Write out the records again, exactly. Nothing may be dropped.

[Entries supplied Boundary: Start]

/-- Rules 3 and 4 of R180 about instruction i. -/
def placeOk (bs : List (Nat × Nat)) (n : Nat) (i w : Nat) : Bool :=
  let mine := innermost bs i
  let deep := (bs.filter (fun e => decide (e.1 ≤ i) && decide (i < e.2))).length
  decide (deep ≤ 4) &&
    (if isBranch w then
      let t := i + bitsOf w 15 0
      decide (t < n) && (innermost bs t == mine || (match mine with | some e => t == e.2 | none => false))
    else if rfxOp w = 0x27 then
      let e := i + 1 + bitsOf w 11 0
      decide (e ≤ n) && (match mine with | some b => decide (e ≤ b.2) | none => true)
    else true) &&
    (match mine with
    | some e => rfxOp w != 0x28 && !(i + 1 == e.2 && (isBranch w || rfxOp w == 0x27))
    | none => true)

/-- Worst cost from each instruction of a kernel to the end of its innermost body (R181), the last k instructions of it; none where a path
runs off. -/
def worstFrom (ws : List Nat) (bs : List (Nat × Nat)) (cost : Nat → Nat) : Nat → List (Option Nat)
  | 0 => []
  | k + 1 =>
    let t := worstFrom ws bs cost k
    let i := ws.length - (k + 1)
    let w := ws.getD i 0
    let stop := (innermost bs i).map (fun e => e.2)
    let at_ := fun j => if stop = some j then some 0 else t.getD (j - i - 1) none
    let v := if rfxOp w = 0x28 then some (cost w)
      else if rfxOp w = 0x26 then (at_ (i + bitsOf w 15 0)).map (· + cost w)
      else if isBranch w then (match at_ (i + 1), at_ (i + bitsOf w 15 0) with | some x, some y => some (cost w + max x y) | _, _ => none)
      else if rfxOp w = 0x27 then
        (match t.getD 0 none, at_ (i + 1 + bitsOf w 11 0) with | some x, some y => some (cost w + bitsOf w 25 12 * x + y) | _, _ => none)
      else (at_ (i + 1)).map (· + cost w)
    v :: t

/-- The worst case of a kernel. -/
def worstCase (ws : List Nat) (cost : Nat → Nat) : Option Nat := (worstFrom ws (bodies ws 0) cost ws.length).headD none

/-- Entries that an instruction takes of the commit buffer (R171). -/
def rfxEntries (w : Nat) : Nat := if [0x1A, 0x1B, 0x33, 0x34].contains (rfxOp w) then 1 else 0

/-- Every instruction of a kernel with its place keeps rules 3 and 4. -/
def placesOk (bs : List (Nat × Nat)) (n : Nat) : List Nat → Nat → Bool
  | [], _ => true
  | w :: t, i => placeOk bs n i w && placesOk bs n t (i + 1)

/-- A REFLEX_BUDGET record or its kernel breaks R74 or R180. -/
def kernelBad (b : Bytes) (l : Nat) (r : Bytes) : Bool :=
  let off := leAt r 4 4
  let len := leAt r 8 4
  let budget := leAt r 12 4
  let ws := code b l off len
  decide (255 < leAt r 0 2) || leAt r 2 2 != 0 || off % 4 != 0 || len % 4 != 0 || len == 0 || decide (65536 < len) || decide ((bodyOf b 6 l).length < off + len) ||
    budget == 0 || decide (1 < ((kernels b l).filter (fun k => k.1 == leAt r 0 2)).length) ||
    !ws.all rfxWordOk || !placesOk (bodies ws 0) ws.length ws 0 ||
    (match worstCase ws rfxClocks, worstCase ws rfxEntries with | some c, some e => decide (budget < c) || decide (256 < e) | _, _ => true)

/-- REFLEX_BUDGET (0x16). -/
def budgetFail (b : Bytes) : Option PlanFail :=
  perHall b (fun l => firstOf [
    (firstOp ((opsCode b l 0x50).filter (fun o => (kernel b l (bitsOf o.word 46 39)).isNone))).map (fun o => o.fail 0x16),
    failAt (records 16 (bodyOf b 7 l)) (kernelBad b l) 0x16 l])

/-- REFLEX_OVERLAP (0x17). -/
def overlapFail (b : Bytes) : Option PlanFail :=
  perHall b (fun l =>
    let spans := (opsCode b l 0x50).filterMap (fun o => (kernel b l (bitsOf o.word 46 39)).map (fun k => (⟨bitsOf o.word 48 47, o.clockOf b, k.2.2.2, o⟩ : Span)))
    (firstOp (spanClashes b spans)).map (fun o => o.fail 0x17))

[Entries supplied Boundary: End]

# Solution for this exercise
/-- Rules 3 and 4 of R180 about instruction i. -/
def placeOk (bs : List (Nat × Nat)) (n : Nat) (i w : Nat) : Bool :=
  let mine := innermost bs i
  let deep := (bs.filter (fun e => decide (e.1 ≤ i) && decide (i < e.2))).length
  decide (deep ≤ 4) &&
    (if isBranch w then
      let t := i + bitsOf w 15 0
      decide (t < n) && (innermost bs t == mine || (match mine with | some e => t == e.2 | none => false))
    else if rfxOp w = 0x27 then
      let e := i + 1 + bitsOf w 11 0
      decide (e ≤ n) && (match mine with | some b => decide (e ≤ b.2) | none => true)
    else true) &&
    (match mine with
    | some e => rfxOp w != 0x28 && !(i + 1 == e.2 && (isBranch w || rfxOp w == 0x27))
    | none => true)

/-- Worst cost from each instruction of a kernel to the end of its innermost body (R181), the last k instructions of it; none where a path
runs off. -/
def worstFrom (ws : List Nat) (bs : List (Nat × Nat)) (cost : Nat → Nat) : Nat → List (Option Nat)
  | 0 => []
  | k + 1 =>
    let t := worstFrom ws bs cost k
    let i := ws.length - (k + 1)
    let w := ws.getD i 0
    let stop := (innermost bs i).map (fun e => e.2)
    let at_ := fun j => if stop = some j then some 0 else t.getD (j - i - 1) none
    let v := if rfxOp w = 0x28 then some (cost w)
      else if rfxOp w = 0x26 then (at_ (i + bitsOf w 15 0)).map (· + cost w)
      else if isBranch w then (match at_ (i + 1), at_ (i + bitsOf w 15 0) with | some x, some y => some (cost w + max x y) | _, _ => none)
      else if rfxOp w = 0x27 then
        (match t.getD 0 none, at_ (i + 1 + bitsOf w 11 0) with | some x, some y => some (cost w + bitsOf w 25 12 * x + y) | _, _ => none)
      else (at_ (i + 1)).map (· + cost w)
    v :: t

/-- The worst case of a kernel. -/
def worstCase (ws : List Nat) (cost : Nat → Nat) : Option Nat := (worstFrom ws (bodies ws 0) cost ws.length).headD none

/-- Entries that an instruction takes of the commit buffer (R171). -/
def rfxEntries (w : Nat) : Nat := if [0x1A, 0x1B, 0x33, 0x34].contains (rfxOp w) then 1 else 0

/-- Every instruction of a kernel with its place keeps rules 3 and 4. -/
def placesOk (bs : List (Nat × Nat)) (n : Nat) : List Nat → Nat → Bool
  | [], _ => true
  | w :: t, i => placeOk bs n i w && placesOk bs n t (i + 1)

/-- A REFLEX_BUDGET record or its kernel breaks R74 or R180. -/
def kernelBad (b : Bytes) (l : Nat) (r : Bytes) : Bool :=
  let off := leAt r 4 4
  let len := leAt r 8 4
  let budget := leAt r 12 4
  let ws := code b l off len
  decide (255 < leAt r 0 2) || leAt r 2 2 != 0 || off % 4 != 0 || len % 4 != 0 || len == 0 || decide (65536 < len) || decide ((bodyOf b 6 l).length < off + len) ||
    budget == 0 || decide (1 < ((kernels b l).filter (fun k => k.1 == leAt r 0 2)).length) ||
    !ws.all rfxWordOk || !placesOk (bodies ws 0) ws.length ws 0 ||
    (match worstCase ws rfxClocks, worstCase ws rfxEntries with | some c, some e => decide (budget < c) || decide (256 < e) | _, _ => true)

/-- REFLEX_BUDGET (0x16). -/
def budgetFail (b : Bytes) : Option PlanFail :=
  perHall b (fun l => firstOf [
    (firstOp ((opsCode b l 0x50).filter (fun o => (kernel b l (bitsOf o.word 46 39)).isNone))).map (fun o => o.fail 0x16),
    failAt (records 16 (bodyOf b 7 l)) (kernelBad b l) 0x16 l])

/-- REFLEX_OVERLAP (0x17). -/
def overlapFail (b : Bytes) : Option PlanFail :=
  perHall b (fun l =>
    let spans := (opsCode b l 0x50).filterMap (fun o => (kernel b l (bitsOf o.word 46 39)).map (fun k => (⟨bitsOf o.word 48 47, o.clockOf b, k.2.2.2, o⟩ : Span)))
    (firstOp (spanClashes b spans)).map (fun o => o.fail 0x17))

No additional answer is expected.